For many buyers, a stock transaction may not be satisfactory
because the buyer obtains a basis for the stock equal
to the amount paid as the purchase price, and the company
retains its basis in the assets. This results in the
buyer’s economic investment being “allocated” entirely
to a non-depreciable asset (the stock), not the underlying
business assets.
Maximizing the Value of your Company
Getting your company ready to sell means sprucing up
operations and mimicking the professional standards
of public companies — first-class financial statements,
budgets, business plans and management that's not dependent
on one person. If your exit strategy involves an initial
public offering or the sale to a public company, then
it will add value if your company complies with the
requirements of the Sarbanes-Oxley Act. At the very
least, running your business as if you were preparing
to sell it will improve your management practices and
increase the value of your company.
Financial statements are the
best indicator of the future performance of your business,
and audited financial statements are much more reassuring
to a buyer — and to the
bankers financing a purchase — than unaudited ones.

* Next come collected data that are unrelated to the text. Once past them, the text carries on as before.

-- ==== Sys2Proof/Machine/Memory.lean ====
section
/-! DEFINITION. Loads, stores and FENCE (R127 to R130). -/

namespace Sys2Proof.Machine

/-- The word that names a word index in a BOUNDS (R128). -/
def indexWord (k : Int) : Word := fix (BitVec.ofInt 64 k)

/-- The body of a load through a base and an index. -/
def State.loadBody (s : State) (r : Run) (i : Instr) (rt base : Nat) (k : Int) (kw : Word) : Res (BitVec 44) :=
  (s.loadBase r rt (s.getW r base) k kw).bind fun _ s => .ok (s.nextPc r i) s

/-- The body of a store through a base and an index. -/
def State.storeBody (s : State) (r : Run) (i : Instr) (rt base : Nat) (k : Int) (kw : Word) : Res (BitVec 44) :=
  (s.storeBase r (s.getW r rt) (s.getW r base) k kw).bind fun _ s => .ok (s.nextPc r i) s

/-- LD (R129). -/
def execLd (p : Nat) (f : MemForm) (s : State) : Host.Outcome State Fault Refusal :=
  .next (s.coreStep p (.ld p f) 0 fun r s => s.loadBody r (.ld p f) f.data f.base f.index (indexWord f.index))

/-- ST (R129). -/
def execSt (p : Nat) (f : MemForm) (s : State) : Host.Outcome State Fault Refusal :=
  .next (s.coreStep p (.st p f) 0 fun r s => s.storeBody r (.st p f) f.data f.base f.index (indexWord f.index))

/-- LDX (R129). -/
def execLdx (p : Nat) (rd ra rb : R5) (s : State) : Host.Outcome State Fault Refusal :=
  .next (s.coreStep p (.ldx p rd ra rb) 0 fun r s =>
    let x := s.getW r rb.toNat
    orFault (indexFault x) s (s.loadBody r (.ldx p rd ra rb) rd.toNat ra.toNat x.payload.toInt x))

/-- STX (R129). -/
def execStx (p : Nat) (rd ra rb : R5) (s : State) : Host.Outcome State Fault Refusal :=
  .next (s.coreStep p (.stx p rd ra rb) 0 fun r s =>
    let x := s.getW r rb.toNat
    orFault (indexFault x) s (s.storeBody r (.stx p rd ra rb) rd.toNat ra.toNat x.payload.toInt x))

/-- LDSP (R85, R129). -/
def execLdsp (p : Nat) (rt : R4) (off : BitVec 7) (s : State) : Host.Outcome State Fault Refusal :=
  .next (s.coreStep p (.ldsp p rt off) 0 fun r s =>
    s.loadBody r (.ldsp p rt off) rt.toNat 31 off.toNat (indexWord off.toNat))

/-- STSP (R85, R129). -/
def execStsp (p : Nat) (rt : R4) (off : BitVec 7) (s : State) : Host.Outcome State Fault Refusal :=
  .next (s.coreStep p (.stsp p rt off) 0 fun r s =>
    s.storeBody r (.stsp p rt off) rt.toNat 31 off.toNat (indexWord off.toNat))

/-- FENCE (R130): MEMORY accesses are performed in order in this model, so nothing but PC changes. -/
def execFence (p : Nat) (s : State) : Host.Outcome State Fault Refusal :=
  .next (s.coreStep p (.fence p) 0 fun r s => .ok (s.nextPc r (.fence p)) s)

end Sys2Proof.Machine
end

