-- ==== Sys2Proof/Certificates/Slice0/Obligations.lean ====
section
/-! DEFINITION. The statements about the model, in the order of OBLIGATIONS.json. -/

open Sys2Proof Sys2Proof.Machine

/-- A step takes the oldest waiting command and answers what exec answers on the state with the queue's rest. -/
def Obligations.StepTakesOldestCommand : Prop :=
  ∀ (c : Instr) (rest : List Instr) (s : State),
    step { s with pending := c :: rest } = exec c { s with pending := rest }

/-- On an empty queue the step is one CLK_TB cycle (log entry 7, the model's choice): before the clock has locked nothing
changes; without a trim DT rises by 5 ns (R39), and nothing else changes where no transaction waits for a place (R46) and
STOP_REQ_N has no level under way, which AX_STOP.PIN shows once it has been held for FILT × 5 ns (R374). -/
def Obligations.IdleStepIsClockCycle : Prop :=
  ∀ s : State, s.pending = [] →
    (s.dtRun = false → step s = .next s) ∧
    (s.dtRun = true → s.casc.trim = none → s.casc.odWait = [] → s.casc.hoWait = [] → ∀ u, u = { s with dt := s.dt + 5 } →
      (s.life.stopHigh = none → step s = .next u) ∧
      (∀ since, s.life.stopHigh = some since →
        (u.dt.toNat < since + 5 * s.rf Reg.axStop 57 48 → step s = .next u) ∧
        (since + 5 * s.rf Reg.axStop 57 48 ≤ u.dt.toNat → ∃ t, step s = .next t ∧ t.dt = u.dt ∧
          t.rf Reg.axStop 61 61 = 0 ∧ t.life.stopHigh = none ∧ t.stopState = s.stopState ∧ Else u t [Reg.axStop])))

/-- Every command completes in every state, and leaves the queue as it finds it; a step takes exactly the oldest command. What
the part has sent stays sent, a free value is not used twice, and no step changes the part's variant or stepping (R3, R437).
-/
def Obligations.StepFrame : Prop :=
  ((∀ (i : Instr) (s : State), ∃ t, exec i s = .next t ∧ t.pending = s.pending) ∧
   (∀ s : State, ∃ t, step s = .next t ∧ t.pending = s.pending.tail)) ∧
  (∀ s t : State, step s = .next t →
     s.out <:+ t.out ∧ s.free ≤ t.free ∧ t.part.variant = s.part.variant ∧ t.part.stepping = s.part.stepping)

/-- Every step from a state whose byte memories are in canonical form leads to such a state (R42, R47, R511). -/
def Obligations.StepKeepsMemoriesCanonical : Prop :=
  ∀ s t : State, s.MemOk → step s = .next t → t.MemOk

/-- The state after reset: the byte memories are in canonical form, MEMORY reads FIX 0 (before initialisation the model's
choice, log entry 5), nothing waits, no context exists, no core runs, every bin is FREE, DT is 0 and stands, DEV_STATE is
BOOT, the cause of the reset is POR, and SEED_MAP names slot c mod 8 of barn c / 8 for logical core c (R24, R39, R528,
R530). -/
def Obligations.ResetState : Prop :=
  State.reset.MemOk ∧ State.reset.pending = [] ∧ (∀ a, State.reset.memWord a = Word.fix0) ∧
  (∀ n, (State.reset.ctx n).st = .none) ∧ (∀ p, (State.reset.core p).run = none) ∧
  (∀ n, (State.reset.bin n).kind = .free) ∧ State.reset.dt = 0 ∧ State.reset.dtRun = false ∧
  State.reset.devState = 1 ∧ State.reset.rf Reg.devReset 31 28 = 1 ∧
  (∀ c, c < State.reset.part.cores → State.reset.rf (Reg.seedMap c) 6 0 = c / 8 * 9 + c % 8) ∧
  (∀ k, k < 64 → State.reset.rf (Reg.camStat k) 0 0 = 0)

/-- The parcels of a core instruction with an assigned encoding decode to it on every core, whatever parcels follow, all
operands at every value (R82 to R94, R99, R102); its interruption operand is in no parcel (log entry 11). -/
def Obligations.DecodeOfParcels : Prop :=
  ∀ (i : Instr) (p : Nat) (x y : BitVec 16), coreOf i = some p → legal i = true →
    (match parcelsOf i with
     | [a] => decodeParcels p a x y = some (uninterrupted i)
     | [a, b] => decodeParcels p a b x = some (uninterrupted i)
     | [a, b, c] => decodeParcels p a b c = some (uninterrupted i)
     | _ => False)

/-- LDK's reserved encodings (R89): K values 4 to 7 raise ILLEGAL_ENCODING, cause 0x01, whatever rd, and a parcel of LDK with
P[3:0] not zero decodes to no instruction and raises it too, with PC in the frame and in FAULT_VA. -/
def Obligations.LdkReservedEncodings : Prop :=
  ∀ (p : Nat) (rd : BitVec 4) (k : BitVec 3) (low : BitVec 4) (x y : BitVec 16) (s t : State) (r : Run),
    s.running p = some r → s.tlbis.any (fun j => j.core = p) = false → s.nextAlert r = none →
    s.fetchParcels r (s.regs r).pc 1 = (none, t) →
    (4 ≤ k.toNat → exec (.ldk p rd k) s =
      .next (t.take r (mkTrap 0x01 (BitVec.ofNat 64 (s.regs r).pc.toNat) (rawWord (.ldk p rd k))))) ∧
    (low ≠ 0 → decodeParcels p (0b00110#5 ++ k ++ rd ++ low) x y = none ∧
      (s.parcelAt r (s.regs r).pc = 0b00110#5 ++ k ++ rd ++ low → exec (.illegalEncoding p) s =
        .next (t.take r (mkTrap 0x01 (BitVec.ofNat 64 (s.regs r).pc.toNat)
          (raw (0#48 ++ (0b00110#5 ++ k ++ rd ++ low)))))))

/-- A word written to MEMORY is read back, every other aligned word reads as before, and byte a of the written word is byte
a of its payload, little-endian (R42, R47). -/
def Obligations.MemoryReadsWhatWasWritten : Prop :=
  ∀ (s : State) (a b : Nat) (w : Word), a % 8 = 0 → b % 8 = 0 →
    (s.setMemWord a w).memWord a = w ∧
    (b ≠ a → (s.setMemWord a w).memWord b = s.memWord b) ∧
    (∀ k, k < 8 → (s.setMemWord a w).memByte (a + k) = w.payload.extractLsb' (8 * k) 8) ∧
    (∀ c, c < a ∨ a + 8 ≤ c → (s.setMemWord a w).memByte c = s.memByte c)

/-- A register written in a context is read back there without its G and E bits in a compatible hall (R225); its other
registers, PC, STATUS and the registers of every other slot stay, and MEMORY with them. -/
def Obligations.RegisterReadsWhatWasWritten : Prop :=
  ∀ (s : State) (r : Run) (n : Nat) (w : Word),
    let t := s.setW r n w
    t.getW r n = strip (s.compat r.hall) w ∧
    (∀ m, m ≠ n → t.getW r m = s.getW r m) ∧
    (t.regs r).pc = (s.regs r).pc ∧ t.status r = s.status r ∧ (t.regs r).cnt = (s.regs r).cnt ∧
    (∀ q : Run, q.hcn ≠ r.hcn → t.regs q = s.regs q) ∧
    (∀ a, t.memWord a = s.memWord a) ∧ (∀ a, t.reg a = s.reg a) ∧ (∀ h k, t.sys h k = s.sys h k)

/-- An absent unit (R6): a read of an address that belongs to it by any initiator answers zero and changes nothing, and a
write that reaches it is ignored and counted in DEV_RSV_WRITES with its offset, as a write of a reserved value is; no
exception is raised. -/
def Obligations.AbsentUnits : Prop :=
  ∀ (s : State) (who : Initiator) (off : Nat) (mask v : BitVec 64), s.absentUnit off = true →
    s.readReg who off = (0, s) ∧
    (s.posted.any (fun w => w.of who (homeKey off)) = false → s.stalled off = false → s.fnAnswers who = true →
      initReaches who off = true →
      exec (.registerWrite who off mask v) s = .next (s.countRsv 0 off))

Audited numbers strengthen your hand in the negotiations
and allow you to demand better terms.
Management depth adds value. A business that is excessively
dependent on the owner is risky for a prospective buyer.
Appointing a second-in-command and department managers
enhances a company's value by alleviating that risk.
Focus on the strengths of your business. Eliminating
weak product lines should increase your overall profit
margins and improve your return on assets. Buyers don't
want diversified businesses; they want resources concentrated
in your strongest activity.
Over time, most businesses transition
to a point where its sale or transfer is in the best
interest of the owners. Advance planning to maximize
your company’s value
and properly structuring the transfer are vital to your
reaping the rewards of your hard work with the company.